— Не выдюжу я, однако. Повешусь… Или сбегу. Только куда? Федор, а Федор?
— Ты за этим, Ефрем, опять и позвал меня? Хватит!' Я не хочу с тобой разговаривать, ты сходишь с ума!
— Федор, пойми: от этого страха все леденеет во мне. Жить не хочется.
— Ты раскис, как прошлогодняя капуста. Какая муха тебя укусила? Разве не вместе со мной ты служил у Каппеля и стрелял в красных? — Во все небо полыхнула зарница, осветила казенное лицо Федора. Он приподнялся на локте, голос его звучал жестко. — От земли черны были твои руки, трескалась кожа на пальцах, а все-таки при всем том был ты хозяином. И жил как хотел, в свое удовольствие. После отца опять же тебе бы все осталось. А теперь ты солдат, вечный солдат. И только. Что ты можешь еще?

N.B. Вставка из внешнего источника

-- ==== Sys2Proof/Certificates/Slice0/Obligations.lean ====
section
/-! DEFINITION.  The statements for the provers.  In each, `u` is the state in which the command finds the device: `s` with the
clock at the command's cycle and the events of earlier cycles delivered. -/

open Sys2Proof Sys2Proof.Machine

/-! ## The block and its queue -/

/-- A step carries out the command at the front of the queue on the state with the queue's rest; with no command waiting one cycle
of the control clock passes (log entry 1). -/
def Obligations.StepRunsTheFrontCommand : Prop :=
  (∀ (s : State) (c : Instr) (rest : List Instr), s.pending = c :: rest → step s = exec c { s with pending := rest }) ∧
  (∀ s : State, s.pending = [] → step s = .next (s.advance (s.now + 1)))

/-- Every command completes, in every state and with every operand: `exec` answers a next state for it, whose clock stands at the
command's cycle or where it was if that is later, and whose queue is as it was. What each command does is said command by
command in the statements below. No step ends in a fault or a refusal: every command has an outcome in every state. Over every
step the clock does not go back, and the queue loses its front command and nothing else. -/
def Obligations.EveryStepAnswersAndTakesOneCommand : Prop :=
  (∀ (i : Instr) (s : State), ∃ n : State, exec i s = .next n ∧ n.now = max s.now i.cycle ∧ n.pending = s.pending) ∧
  (∀ s : State, Answers (step s)) ∧
  (∀ s n : State, step s = .next n → s.now ≤ n.now ∧ n.pending = s.pending.tail)

/-- Registers, HBM content, lost blocks and source tags stay in their one form over every step, from any state that has it. -/
def Obligations.StepKeepsTheCanonicalForm : Prop :=
  ∀ s n : State, s.canonical = true → step s = .next n → n.canonical = true

/-- The state after reset has the canonical form. -/
def Obligations.ResetIsCanonical : Prop := State.reset.canonical = true

/-! ## Register writes, expert pages, the reduced service, the fabric -/

/-- An accepted write of GLB_EXPERT unlocks the expert pages with the key 0x4B4E_4954 and locks them with any other value; nothing
else changes (R22). -/
def Obligations.ExpertKeyUnlocksThePages : Prop :=
  ∀ (t : Nat) (req : Requester) (w : Word) (s u : State), s.advance t = u → u.accepts req Reg.GLB_EXPERT w →
    exec (.glbExpertWrite t req w) s = .next (u.setBit Reg.GLB_EXPERT_STAT 0 (decide (w = 0x4B4E4954)))

/-- An accepted write of a formatter register that applies at a commit waits, replacing an earlier write of the same register; an
accepted write of a Hank register that applies at once changes the bits that the register has, and no other register; a write of
an RO register of the Hank block or the formatter is accepted and changes nothing (R6, R7, R110). -/
def Obligations.AcceptedWritesWaitOrApply : Prop :=
  (∀ (t : Nat) (req : Requester) (a : Nat) (w : Word) (s u : State), s.advance t = u → u.alone →
    blockOf a = 7 → (findReg a).any (fun d => d.access == .rws && d.applies == .atCommit) = true → u.accepts req a w →
    exec (.registerWrite t req a 4 w) s = .next { u with rws := putWrite u.rws ⟨a, w &&& writeMask a, u.now, req⟩ }) ∧
  (∀ (t : Nat) (req : Requester) (a : Nat) (w : Word) (s u : State), s.advance t = u →
    blockOf a = 12 → a ≠ Reg.HANK_JOB_SUBMIT → (findReg a).any (fun d => d.access == .rw && d.applies == .atOnce) = true → u.accepts req a w →
    exec (.registerWrite t req a 4 w) s = .next (u.setReg a ((u.reg a &&& ~~~writeMask a) ||| (w &&& writeMask a)))) ∧
  (∀ (t : Nat) (req : Requester) (a : Nat) (w : Word) (s u : State), s.advance t = u → u.alone →
    (blockOf a = 7 ∨ blockOf a = 12) → (findReg a).any (fun d => d.access == .ro) = true → u.accepts req a w →
    exec (.registerWrite t req a 4 w) s = .next u)

/-- A write of any size that a cause of Table 20-2 refuses does what its first cause says, which is to raise at most one event, and
leaves every register but the count of early accesses as it was (R9, R424). A write with a reserved or out-of-range encoding is
refused as a whole: every register keeps its value and WRITE_REFUSED names the register's address (R9). -/
def Obligations.RefusedWritesChangeNoRegister : Prop :=
  (∀ (t : Nat) (req : Requester) (a size : Nat) (w : Word) (c : Cause) (s u : State), s.advance t = u →
      writeCause u req a size w = some c →
      ∃ n : State, exec (.registerWrite t req a size w) s = .next n ∧ n = u.refuse req a w c ∧ SameRegs u n [Reg.CLKRST_EARLY_CNT] ∧
        n.rws = u.rws ∧ n.atMode = u.atMode ∧ n.hbm = u.hbm ∧ n.lanes = u.lanes ∧ n.raised.length ≤ u.raised.length + 1) ∧
  (∀ (t : Nat) (req : Requester) (a : Nat) (w : Word) (s u : State), s.advance t = u → a % 4 = 0 →
      writeCause u req a 4 w = some .encoding →
      exec (.registerWrite t req a 4 w) s = .next (u.raise Ev.WRITE_REFUSED [a, 1, req.code, w.toNat]))
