-- ==== Sys2Proof/Laws/State.lean ====
section
/-! SUPPORT.  One lemma per field of State for each primitive update, the laws of registers (a register reads what was set, and
every other register reads as before), and what the clock's advance does. -/

namespace Sys2Proof.Machine

/-! ## Fields that a primitive update leaves alone -/

/-! ### setReg -/

@[simp] theorem State.setReg_now (s : State) (a : Nat) (w : Word) : (s.setReg a w).now = s.now := rfl
@[simp] theorem State.setReg_part (s : State) (a : Nat) (w : Word) : (s.setReg a w).part = s.part := rfl
@[simp] theorem State.setReg_pending (s : State) (a : Nat) (w : Word) : (s.setReg a w).pending = s.pending := rfl
@[simp] theorem State.setReg_rws (s : State) (a : Nat) (w : Word) : (s.setReg a w).rws = s.rws := rfl
@[simp] theorem State.setReg_atMode (s : State) (a : Nat) (w : Word) : (s.setReg a w).atMode = s.atMode := rfl
@[simp] theorem State.setReg_raised (s : State) (a : Nat) (w : Word) : (s.setReg a w).raised = s.raised := rfl
@[simp] theorem State.setReg_outbox (s : State) (a : Nat) (w : Word) : (s.setReg a w).outbox = s.outbox := rfl
@[simp] theorem State.setReg_evt (s : State) (a : Nat) (w : Word) : (s.setReg a w).evt = s.evt := rfl
@[simp] theorem State.setReg_trace (s : State) (a : Nat) (w : Word) : (s.setReg a w).trace = s.trace := rfl
@[simp] theorem State.setReg_pins (s : State) (a : Nat) (w : Word) : (s.setReg a w).pins = s.pins := rfl
@[simp] theorem State.setReg_fabric (s : State) (a : Nat) (w : Word) : (s.setReg a w).fabric = s.fabric := rfl
@[simp] theorem State.setReg_mode (s : State) (a : Nat) (w : Word) : (s.setReg a w).mode = s.mode := rfl
@[simp] theorem State.setReg_power (s : State) (a : Nat) (w : Word) : (s.setReg a w).power = s.power := rfl
@[simp] theorem State.setReg_rst (s : State) (a : Nat) (w : Word) : (s.setReg a w).rst = s.rst := rfl
@[simp] theorem State.setReg_caston (s : State) (a : Nat) (w : Word) : (s.setReg a w).caston = s.caston := rfl
@[simp] theorem State.setReg_sec (s : State) (a : Nat) (w : Word) : (s.setReg a w).sec = s.sec := rfl
@[simp] theorem State.setReg_cue (s : State) (a : Nat) (w : Word) : (s.setReg a w).cue = s.cue := rfl
@[simp] theorem State.setReg_frame (s : State) (a : Nat) (w : Word) : (s.setReg a w).frame = s.frame := rfl
@[simp] theorem State.setReg_time (s : State) (a : Nat) (w : Word) : (s.setReg a w).time = s.time := rfl
@[simp] theorem State.setReg_net (s : State) (a : Nat) (w : Word) : (s.setReg a w).net = s.net := rfl
@[simp] theorem State.setReg_traf (s : State) (a : Nat) (w : Word) : (s.setReg a w).traf = s.traf := rfl
@[simp] theorem State.setReg_spk (s : State) (a : Nat) (w : Word) : (s.setReg a w).spk = s.spk := rfl
@[simp] theorem State.setReg_lanes (s : State) (a : Nat) (w : Word) : (s.setReg a w).lanes = s.lanes := rfl
@[simp] theorem State.setReg_hbm (s : State) (a : Nat) (w : Word) : (s.setReg a w).hbm = s.hbm := rfl
@[simp] theorem State.setReg_emit_ (s : State) (a : Nat) (w : Word) : (s.setReg a w).emit_ = s.emit_ := rfl
@[simp] theorem State.setReg_hank (s : State) (a : Nat) (w : Word) : (s.setReg a w).hank = s.hank := rfl
@[simp] theorem State.setReg_needle (s : State) (a : Nat) (w : Word) : (s.setReg a w).needle = s.needle := rfl
@[simp] theorem State.setReg_store (s : State) (a : Nat) (w : Word) : (s.setReg a w).store = s.store := rfl
@[simp] theorem State.setReg_dport (s : State) (a : Nat) (w : Word) : (s.setReg a w).dport = s.dport := rfl
@[simp] theorem State.setReg_chain (s : State) (a : Nat) (w : Word) : (s.setReg a w).chain = s.chain := rfl
@[simp] theorem State.setReg_health (s : State) (a : Nat) (w : Word) : (s.setReg a w).health = s.health := rfl
@[simp] theorem State.setReg_fresh (s : State) (a : Nat) (w : Word) : (s.setReg a w).fresh = s.fresh := rfl
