-- ==== Sys2Proof/Tests/Slice0.lean ====
section
/-! SUPPORT.  Tests: an ill-formed term for each check of well-formedness, small checks of single steps against the manual,
and, for every statement with hypotheses, states and operands that meet the hypotheses of each of its clauses together. -/

namespace Sys2Proof.Tests
open Sys2Proof Sys2Proof.Machine

set_option Elab.async false

/-! ## Small states -/

/-- A device that is up in mode `m`: READY, every domain on, an hour after reset. -/
def stand (m : Nat) : State :=
  { ((((((State.reset.setNat Reg.GLB_MODE_STAT m).setNat Reg.CLKRST_CASTON_STAT 0x20).setNat Reg.PWR_DOMAIN_STAT0 0xFFFFFFFF).setNat
      (Reg.PWR_DOMAIN_STAT0 + 4) 0xFFFFFFFF).setNat (Reg.PWR_DOMAIN_STAT0 + 8) 0xFFFF).setNat Reg.HBM_STAT 0) with
    now := 1440000000000, power := {}, rst := {} }

/-- A frame of mode `m` and the cadence that it belongs to. -/
def frame (m : Nat) : FrameInfo := { count := 7, flip := 0, window := 10000, form := .full, mode := m }
def cadence : Cadence := { rate := 60, align := 0, phase := 0, anchor := 0, anchorCount := 0, anchorPos := 0 }

/-- A device that delivers frames in mode `m`, with its panel ready and a skein to show. -/
def showing (m : Nat) : State :=
  { ((stand m).setNat Reg.SPK_STAT 0x10000).setNat Reg.STORE_STAT 4 with frame := { cadence := some cadence, cur := some (frame m) } }

/-- A device in step `n` of cast-on, every domain on. -/
def casting (n : Nat) : State := (stand Mode.CAST_ON).setNat Reg.CLKRST_CASTON_STAT n

/-- An option block with its CRC. -/
def optionBlock : List Byte :=
  let b := leBytes 4 0x54484F50 ++ leBytes 2 1 ++ leBytes 2 0x100 ++ leBytes 2 4 ++ leBytes 2 5 ++ List.replicate 24 0 ++ leBytes 4 8 ++
    List.replicate 212 0
  b ++ leBytes 4 (crc32 b)

/-- Latch cycle and count of the boundary ahead. -/
def nextL (s : State) : Nat := (s.nextLatch.map (·.1)).getD 0
def nextK (s : State) : Nat := (s.nextLatch.map (·.2)).getD 0

/-- A device with a panel of two tiles on lanes 0 and 1. -/
def panel (s : State) : State :=
  { s with sec := { s.sec with pattern := { roster := [⟨0, 0, 1, 1, 0, false, 0, 0, 4, 4⟩, ⟨1, 0, 1, 1, 0, false, 1, 0, 4, 4⟩] } } }

/-- Lane `l` in stage `v`. -/
def laneAt (s : State) (l v : Nat) : State := s.setFld (Reg.LANE_STATE l) 0 4 v

/-- A back-channel frame of zeros with its CRC. -/
def bcFrame : List Byte :=
  let b : List Byte := 1 :: List.replicate 61 0
  b ++ leBytes 2 (crc16 b)

/-- A device with 32 MiB of HBM in use: eight rows in each of two slots. -/
def hbmUp (m : Nat) : State := ((stand m).setNat Reg.GLB_MODE_STAT m).setUsable 8 2

/-- A UDP datagram of 32 bytes to port 5000 of a device whose addresses are zero, and the device that takes it for yarn stream 0. -/
def yarnFrame : List Byte := State.reset.udpFrame 0 0 (mapped4 [0, 0, 0, 0]) [0, 0, 0, 0, 0, 0] 5000 5000 (List.replicate 32 0)
def listening : State := ((stand Mode.LIVE).setNat (Reg.STORE_YARN_CFG 0) 5000).setBit (Reg.NET_PORT_CFG 0) 0 true

/-- The header of a yarn packet or of a cue frame. -/
def yarnPacket (type : Nat) (body : List Byte) : List Byte :=
  leBytes 4 0x4E524159 ++ [1] ++ leBytes 1 type ++ List.replicate 10 0 ++ leBytes 4 100 ++ List.replicate 12 0 ++ body
def cueFrame (type : Nat) (rest : List Byte) : List Byte := leBytes 4 0x54484345 ++ [1] ++ leBytes 1 type ++ List.replicate 10 0 ++ rest

/-- A Sync of domain 127 from master [1]. -/
def sync (two : Bool) : PtpMsg := ⟨127, [1], 7, two, 0, 0, 0, -3⟩

/-- A member of a chain of two, with the word `st` in CHAIN_STAT and chain ID `id`; port 0 of each leads to the other. -/
def member (m id st : Nat) : State :=
  { ((stand m).setNat Reg.CHAIN_STAT st).setNat Reg.CLKRST_STRAP (16 * id) with
    sec := { pattern := { chain := [⟨0, 1, 1, 0xFF, [1, 0xFF, 0xFF, 0xFF], 0⟩, ⟨1, 1, 0, 0, [0, 0xFF, 0xFF, 0xFF], 0⟩] } }
    chain := { chained := true } }

/-- A packet of a chain for member 0, and a heartbeat body of member 1. -/
def chainPacket (kind : Nat) (body : List Word) : List Byte := (mkPacket 0 false kind body).words.flatMap fun w => leBytes 4 w.toNat
def beatOf1 : List Byte := (member Mode.IDLE 1 0).hbBody

/-! ## Ill-formed commands: one for each check that `Instr.wf` makes -/

theorem test_ill_formed_system :
    ([.fabricParityError 0 0x31 1 0 0 0 0 [], .fabricParityError 0 0 9 0 0 0 0 [], .fabricParityError 0 0 1 0 (2 ^ 35) 0 0 [],
      .registerWrite 0 .host (2 ^ 26) 4 0, .registerWrite 0 .host 0 3 0, .earlyHostAccess 0 0 (2 ^ 26) true,
      .earlyHostAccess 0 2 (2 ^ 22) true, .earlyHostAccess 0 1 0 true, .modeCmdReset 0 256, .modeCmdCastOn 0 256,
      .modeCmdDeep 0 true 256, .modeCmdStrip 0 true 256, .modeCmdIdle 0 true 256, .modeCmdPreview 0 true 256,
      .modeCmdShow 0 true 256, .modeCmdLive 0 true 256, .modeCmdSwatch 0 true 256, .modeCmdService 0 true 256,
      .modeCmdBindOff 0 true 256, .modeCmdSafe 0 true 256, .endpointReset 0 6 16, .endpointReset 0 5 3, .supplyFault 0 16,
      .blockResetDone 0 256] : List Instr).all (fun i => !i.wf) = true := by decide +kernel

theorem test_ill_formed_scene :
    ([.cueTimeDue 0 0, .cueDelayDue 0 65536, .secCueGo 0 .host 65536, .cueModeCommand 0 0, .cuePlaySkein 0 65536,
      .cueRegisterBatch 0 0, .cueVenueSelect 0 65536, .plyFetchDone 0 0 0 65, .plyFetchFail 0 0 0 65 2, .plyFetchFail 0 0 0 0 1,
      .courseOpen 0 0 65536, .spanDone 0 0 65536 0 [], .spkCtlReenum 0 .host 128, .spkCtlEcho 0 .host 128,
      .laneCtlRetrain 0 .host 304, .laneCtlClear 0 .host 304, .emitStripBufWrite 0 .host 65536 0, .hbmReadParityError 0 0 (2 ^ 35) 0,
      .hbmAlert 0 0 (2 ^ 35), .scrubRead 0 3] : List Instr).all (fun i => !i.wf) = true := by decide +kernel

theorem test_ill_formed_links :
    ([.nvmeCompletion 0 0 65536 0 [], .nvmeCompletion 0 0 0 65536 [], .nvmeTimeout 0 0 65536, .dportWriteTlp 0 0 (2 ^ 20) 0 0 [],
      .dportWriteTlp 0 0 0 16 0 [], .dportWriteTlp 0 0 0 0 16 [], .dportWriteTlp 0 0 0 0 0 [1], .dportReadTlp 0 0 (2 ^ 20) 0,
      .ethFrameRx 0 0 (List.replicate 65536 0) true, .chainDataBlock 0 0 [], .chainAck 0 0 65536, .chainNak 0 0 65536,
      .chainTrainBlock 0 0 [], .chainTimeBlock 0 0 [], .chainRegisterWrite 0 0 [1], .chainCommit 0 0 [1], .chainModeCommand 0 0 [1],
      .chainLatchDigest 0 0 [1], .chainPlyOff 0 0 [1], .chainJoinFrame 0 0 [1], .chainSkeinRecord 0 0 [1], .chainSignedObject 0 0 [1],
      .chainJoinState 0 0 [1], .chainHbBlock 0 0 [], .hlthSensorRound 0 [], .hbmStackSensorRead 0 [], .hlthOndemandRead 0 [],
      .evtRingWriteError 0 (2 ^ 16) 0] : List Instr).all (fun i => !i.wf) = true := by decide +kernel

/-! ## Small checks -/

/-- R46: reset has ended, cast-on is about to start, and no command waits. -/
theorem test_reset_is_in_cast_on : State.reset.modeCode = Mode.CAST_ON ∧ State.reset.pending = [] := by decide +kernel

/-- A command at the front runs and leaves the queue (the block's step). -/
theorem test_step_pops : (match step { stand Mode.IDLE with pending := [.glbExpertWrite 0 .host 5] } with
    | .next n => n.pending == [] && n.bit Reg.GLB_EXPERT_STAT 0 == false
    | _ => false) = true := by decide +kernel

/-- R22: the key of Table 1-5 unlocks. -/
theorem test_expert_key : (match exec (.glbExpertWrite 0 .host 0x4B4E4954) (stand Mode.IDLE) with
    | .next n => n.bit Reg.GLB_EXPERT_STAT 0
    | _ => false) = true := by decide +kernel

/-- R192: the check value of CRC-32C over "123456789". -/
theorem test_crc32c : crc32c ((List.range 9).map fun k => BitVec.ofNat 8 (0x31 + k)) = 0xE3069283 := by decide +kernel

/-- The check value of IEEE 802.3's CRC-32 over "123456789". -/
theorem test_crc32 : crc32 ((List.range 9).map fun k => BitVec.ofNat 8 (0x31 + k)) = 0xCBF43926 := by decide +kernel

/-- R18: 2 ms is 800,000 control cycles; 1 ns rounds up to one. -/
theorem test_times : ms 2 = 800000 ∧ nsCycles 1 = 1 ∧ nsCycles 5 = 2 := by decide +kernel

/-- RFC 1071's example: the words 0001 f203 f4f5 f6f7 sum to ddf2. -/
theorem test_checksum : checksum [0x00, 0x01, 0xF2, 0x03, 0xF4, 0xF5, 0xF6, 0xF7] = 0xFFFF - 0xDDF2 := by decide +kernel

/-- A byte written to HBM is read back, and the byte beside it still has no value of its own. -/
theorem test_hbm_write : (((stand Mode.IDLE).hbmWrite 7 [3] 1).byte 7 == 3 && ((stand Mode.IDLE).hbmWrite 7 [3] 1).hbm.mem.length == 1) = true := by
  decide +kernel


/-! ## Witnesses: hypotheses that are met -/

theorem witness_StepRunsTheFrontCommand :
    (∃ (s : State) (c : Instr) (rest : List Instr), s.pending = c :: rest) ∧
    (∃ (s : State), s.pending = []) :=
  ⟨⟨{ stand Mode.IDLE with pending := [.por 0] }, (.por 0), [], by decide +kernel⟩,
   ⟨(stand Mode.IDLE), by decide +kernel⟩⟩

theorem witness_EveryStepAnswersAndTakesOneCommand :
    ∃ (s n : State), step s = .next n :=
  ⟨(stand Mode.IDLE), ((stand Mode.IDLE).advance ((stand Mode.IDLE).now + 1)), rfl⟩

theorem witness_StepKeepsTheCanonicalForm :
    ∃ (s n : State), s.canonical = true ∧ step s = .next n :=
  ⟨(stand Mode.IDLE), ((stand Mode.IDLE).advance ((stand Mode.IDLE).now + 1)), by decide +kernel, rfl⟩

theorem witness_ExpertKeyUnlocksThePages :
    (∃ (t : Nat) (req : Requester) (w : Word) (s u : State), s.advance t = u ∧ u.accepts req Reg.GLB_EXPERT w) ∧
    (∃ (t : Nat) (req : Requester) (w : Word) (s u : State), s.advance t = u ∧ u.accepts req Reg.GLB_EXPERT w) :=
  ⟨⟨0, .host, 0x4B4E4954, (stand Mode.IDLE), _, rfl, by decide +kernel⟩,
   ⟨0, .host, 5, (stand Mode.IDLE), _, rfl, by decide +kernel⟩⟩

— Не дразни. Не напоминай!
Ефрем сидел, наклонясь вперед, тоскливо обхватив руками подтянутые к животу колени.
— Где прежняя ненависть? У отца твоего отняли все. И у тебя тоже. Даже бабу твою молодую. Ты знаешь, с кем она, баба твоя, с каким «товарищем»? И где твой сын, кто он сейчас?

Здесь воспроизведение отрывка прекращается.